REQUIRED WORK — Return exactly the line that contains "simpa using h4⟩)" and all lines beneath it in the entries, through the very last one.

★ ★ ★

-- ==== Sys2Proof/Laws/Display.lean ====
section
/-! SUPPORT. What the drawing engine does, pixel by pixel (spec/44_display.md R210, R211, R215): one lemma for the framebuffer
and one for the collision, at each level: a bit, a row, a sprite. -/

namespace Sys2Proof.Machine

open Screen

/-- The screen is a torus (R210). -/
theorem pixel_mod (fb : Screen) (y x : Nat) : pixel fb (y % 32) (x % 64) = pixel fb y x := by
  simp [pixel]

/-- A flip changes its own pixel and no other. -/
theorem pixel_flip (fb : Screen) (y x y' x' : Nat) :
    pixel (Screen.flip fb y x) y' x' = (pixel fb y' x' ^^ decide (y' % 32 = y % 32 ∧ x' % 64 = x % 64)) := by
  unfold pixel Screen.flip
  simp only [Config.fbHeight, Config.fbWidth, Vector.getElem_set]
  by_cases hy : y' % 32 = y % 32
  · by_cases hx : x' % 64 = x % 64
    · simp [hy, hx, Nat.mod_lt]
    · simp [hy, hx, BitVec.getLsbD_twoPow, Ne.symm hx]
  · simp [hy, Ne.symm hy]

/-- What a sprite bit does to the framebuffer. -/
theorem drawBit_pixel (y x : Nat) (lit : Bool) (c : Canvas) (y' x' : Nat) :
    pixel (drawBit y x lit c).fb y' x' =
      (pixel c.fb y' x' ^^ (lit && decide (y' % 32 = y % 32 ∧ x' % 64 = x % 64))) := by
  cases lit
  · simp [drawBit]
  · simp [drawBit, pixel_flip]

/-- What a sprite bit does to the collision. -/
theorem drawBit_hit (y x : Nat) (lit : Bool) (c : Canvas) :
    (drawBit y x lit c).hit = (c.hit || (lit && pixel c.fb y x)) := by
  cases lit <;> simp [drawBit]

/-- The first `n` columns of a sprite row. -/
def drawCols (y x0 : Nat) (b : Byte) (n : Nat) (c : Canvas) : Canvas :=
  (List.range n).foldl (fun c col => drawBit y (x0 + col) (b.getLsbD (7 - col)) c) c

theorem drawRow_eq_drawCols (y x0 : Nat) (b : Byte) (c : Canvas) : drawRow y x0 b c = drawCols y x0 b 8 c := rfl

theorem drawCols_succ (y x0 : Nat) (b : Byte) (n : Nat) (c : Canvas) :
    drawCols y x0 b (n + 1) c = drawBit y (x0 + n) (b.getLsbD (7 - n)) (drawCols y x0 b n c) := by
  simp [drawCols, List.range_succ]

/-- Some one of the first `n` columns of a sprite row is a 1 on column `x'`. -/
abbrev colLit (x0 : Nat) (b : Byte) (n x' : Nat) : Prop :=
  ∃ col, col < n ∧ b.getLsbD (7 - col) = true ∧ x' % 64 = (x0 + col) % 64

theorem drawCols_pixel (y x0 : Nat) (b : Byte) (c : Canvas) (y' x' : Nat) : ∀ n, n ≤ 8 →
    pixel (drawCols y x0 b n c).fb y' x' = (pixel c.fb y' x' ^^ decide (y' % 32 = y % 32 ∧ colLit x0 b n x')) := by
  intro n
  induction n with
  | zero => intro _; simp [drawCols, colLit]
  | succ n ih =>
    intro hn
    rw [drawCols_succ, drawBit_pixel, ih (by omega), Bool.xor_assoc]
    congr 1
    by_cases hy : y' % 32 = y % 32
    · by_cases hx : x' % 64 = (x0 + n) % 64
      · have hno : ¬ colLit x0 b n x' := by
          rintro ⟨col, h1, -, h3⟩
          omega
        have hiff : colLit x0 b (n + 1) x' ↔ b.getLsbD (7 - n) = true := by
          constructor
          · rintro ⟨col, h1, h2, h3⟩
            obtain rfl : col = n := by omega
            exact h2
          · intro h
            exact ⟨n, by omega, h, hx⟩
        rw [decide_eq_false fun h => hno h.2, Bool.false_xor]
        simp [hy, hx, hiff]
      · have hiff : colLit x0 b (n + 1) x' ↔ colLit x0 b n x' := by
          constructor
          · rintro ⟨col, h1, h2, h3⟩
            have : col ≠ n := by rintro rfl; exact hx h3
            exact ⟨col, by omega, h2, h3⟩
          · rintro ⟨col, h1, h2, h3⟩
            exact ⟨col, by omega, h2, h3⟩
        simp [hx, hiff]
    · simp [hy]

theorem drawCols_hit (y x0 : Nat) (b : Byte) (c : Canvas) : ∀ n, n ≤ 8 →
    ((drawCols y x0 b n c).hit = true ↔
      c.hit = true ∨ ∃ col, col < n ∧ b.getLsbD (7 - col) = true ∧ pixel c.fb y (x0 + col) = true) := by
  intro n
  induction n with
  | zero => intro _; simp [drawCols]
  | succ n ih =>
    intro hn
    have hp : pixel (drawCols y x0 b n c).fb y (x0 + n) = pixel c.fb y (x0 + n) := by
      rw [drawCols_pixel _ _ _ _ _ _ n (by omega)]
      have : ¬ colLit x0 b n (x0 + n) := by
        rintro ⟨col, h1, -, h3⟩
        omega
      simp [this]
    rw [drawCols_succ, drawBit_hit, Bool.or_eq_true, ih (by omega), Bool.and_eq_true, hp]
    constructor
    · rintro ((h | ⟨col, h1, h2⟩) | h)
      · exact .inl h
      · exact .inr ⟨col, by omega, h2⟩
      · exact .inr ⟨n, by omega, h⟩
    · rintro (h | ⟨col, h1, h2⟩)
      · exact .inl (.inl h)
      · by_cases hc : col = n
        · subst hc; exact .inr h2
        · exact .inl (.inr ⟨col, by omega, h2⟩)

/-- What a sprite row does to the framebuffer. -/
theorem drawRow_pixel (y x0 : Nat) (b : Byte) (c : Canvas) (y' x' : Nat) :
    pixel (drawRow y x0 b c).fb y' x' = (pixel c.fb y' x' ^^ decide (y' % 32 = y % 32 ∧ colLit x0 b 8 x')) :=
  drawCols_pixel y x0 b c y' x' 8 (by omega)

/-- What a sprite row does to the collision. -/
theorem drawRow_hit (y x0 : Nat) (b : Byte) (c : Canvas) :
    (drawRow y x0 b c).hit = true ↔
      c.hit = true ∨ ∃ col, col < 8 ∧ b.getLsbD (7 - col) = true ∧ pixel c.fb y (x0 + col) = true :=
  drawCols_hit y x0 b c 8 (by omega)

/-- Some row of the sprite has a 1 on pixel `(y', x')`. -/
abbrev spriteLit (x0 y0 : Nat) (bs : List Byte) (y' x' : Nat) : Prop :=
  ∃ row, row < bs.length ∧ y' % 32 = (y0 + row) % 32 ∧ colLit x0 (bs.getD row 0) 8 x'

theorem spriteLit_cons (x0 y0 : Nat) (b : Byte) (bs : List Byte) (y' x' : Nat) :
    spriteLit x0 y0 (b :: bs) y' x' ↔
      (y' % 32 = y0 % 32 ∧ colLit x0 b 8 x') ∨ spriteLit x0 (y0 + 1) bs y' x' := by
  constructor
  · rintro ⟨row, h1, h2, h3⟩
    cases row with
    | zero => exact .inl ⟨h2, by simpa using h3⟩
    | succ row =>
      simp only [List.length_cons] at h1
      exact .inr ⟨row, by omega, by rw [h2]; congr 1; omega, by simpa using h3⟩
  · rintro (⟨h1, h2⟩ | ⟨row, h1, h2, h3⟩)
    · exact ⟨0, by simp, h1, by simpa using h2⟩
    · exact ⟨row + 1, by simp; omega, by rw [h2]; congr 1; omega, by simpa using h3⟩

/-- What a sprite of at most 32 rows does to the framebuffer: no pixel is met twice, so each pixel under a 1 is flipped
once (R215). -/
theorem drawRows_pixel (x0 : Nat) (bs : List Byte) (y' x' : Nat) : ∀ (y0 : Nat) (c : Canvas), bs.length ≤ 32 →
    pixel (drawRows x0 y0 bs c).fb y' x' = (pixel c.fb y' x' ^^ decide (spriteLit x0 y0 bs y' x')) := by
  induction bs with
  | nil => intro y0 c _; simp [drawRows, spriteLit]
  | cons b bs ih =>
    intro y0 c hl
    simp only [List.length_cons] at hl
    rw [drawRows, ih (y0 + 1) _ (by omega), drawRow_pixel, Bool.xor_assoc]
    congr 1
    by_cases hA : y' % 32 = y0 % 32 ∧ colLit x0 b 8 x'
    · have hB : ¬ spriteLit x0 (y0 + 1) bs y' x' := by
        rintro ⟨row, h1, h2, -⟩
        have := hA.1
        omega
      rw [decide_eq_true hA, decide_eq_false hB, decide_eq_true ((spriteLit_cons ..).mpr (.inl hA))]
      rfl
    · rw [decide_eq_false hA, Bool.false_xor]
      have : spriteLit x0 y0 (b :: bs) y' x' ↔ spriteLit x0 (y0 + 1) bs y' x' := by
        rw [spriteLit_cons]; exact or_iff_right hA
      exact (decide_eq_decide.mpr this).symm

/-- What a sprite of at most 32 rows does to the collision: it is the OR over the sprite's 1 bits of the pixels as they
were (R215). -/
theorem drawRows_hit (x0 : Nat) (bs : List Byte) : ∀ (y0 : Nat) (c : Canvas), bs.length ≤ 32 →
    ((drawRows x0 y0 bs c).hit = true ↔ c.hit = true ∨ ∃ row, row < bs.length ∧ ∃ col, col < 8 ∧
      (bs.getD row 0).getLsbD (7 - col) = true ∧ pixel c.fb (y0 + row) (x0 + col) = true) := by
  induction bs with
  | nil => intro y0 c _; simp [drawRows]
  | cons b bs ih =>
    intro y0 c hl
    simp only [List.length_cons] at hl
    have hrow : ∀ row, row < bs.length → ∀ col,
        pixel (drawRow y0 x0 b c).fb (y0 + 1 + row) (x0 + col) = pixel c.fb (y0 + 1 + row) (x0 + col) := by
      intro row hr col
      rw [drawRow_pixel, decide_eq_false (by rintro ⟨h, -⟩; omega), Bool.xor_false]
    rw [drawRows, ih (y0 + 1) _ (by omega), drawRow_hit]
    constructor
    · rintro ((h | ⟨col, h1, h2⟩) | ⟨row, h1, col, h2, h3, h4⟩)
      · exact .inl h
      · exact .inr ⟨0, by simp, col, h1, by simpa using h2⟩
      · rw [hrow row h1] at h4
        refine .inr ⟨row + 1, by simp; omega, col, h2, by simpa using h3, ?_⟩
        rw [show y0 + (row + 1) = y0 + 1 + row by omega]; exact h4
    · rintro (h | ⟨row, h1, col, h2, h3, h4⟩)
      · exact .inl (.inl h)
      · cases row with
        | zero => exact .inl (.inr ⟨col, h2, by simpa using h3, by simpa using h4⟩)
        | succ row =>
          simp only [List.length_cons] at h1
          refine .inr ⟨row, by omega, col, h2, by simpa using h3, ?_⟩
          rw [hrow row (by omega), show y0 + 1 + row = y0 + (row + 1) by omega]; exact h4

end Sys2Proof.Machine
end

★ ★ ★

WRITTEN ANSWER —
        | zero => exact .inl (.inr ⟨col, h2, by simpa using h3, by simpa using h4⟩)
        | succ row =>
          simp only [List.length_cons] at h1
          refine .inr ⟨row, by omega, col, h2, by simpa using h3, ?_⟩
          rw [hrow row (by omega), show y0 + 1 + row = y0 + (row + 1) by omega]; exact h4

end Sys2Proof.Machine
end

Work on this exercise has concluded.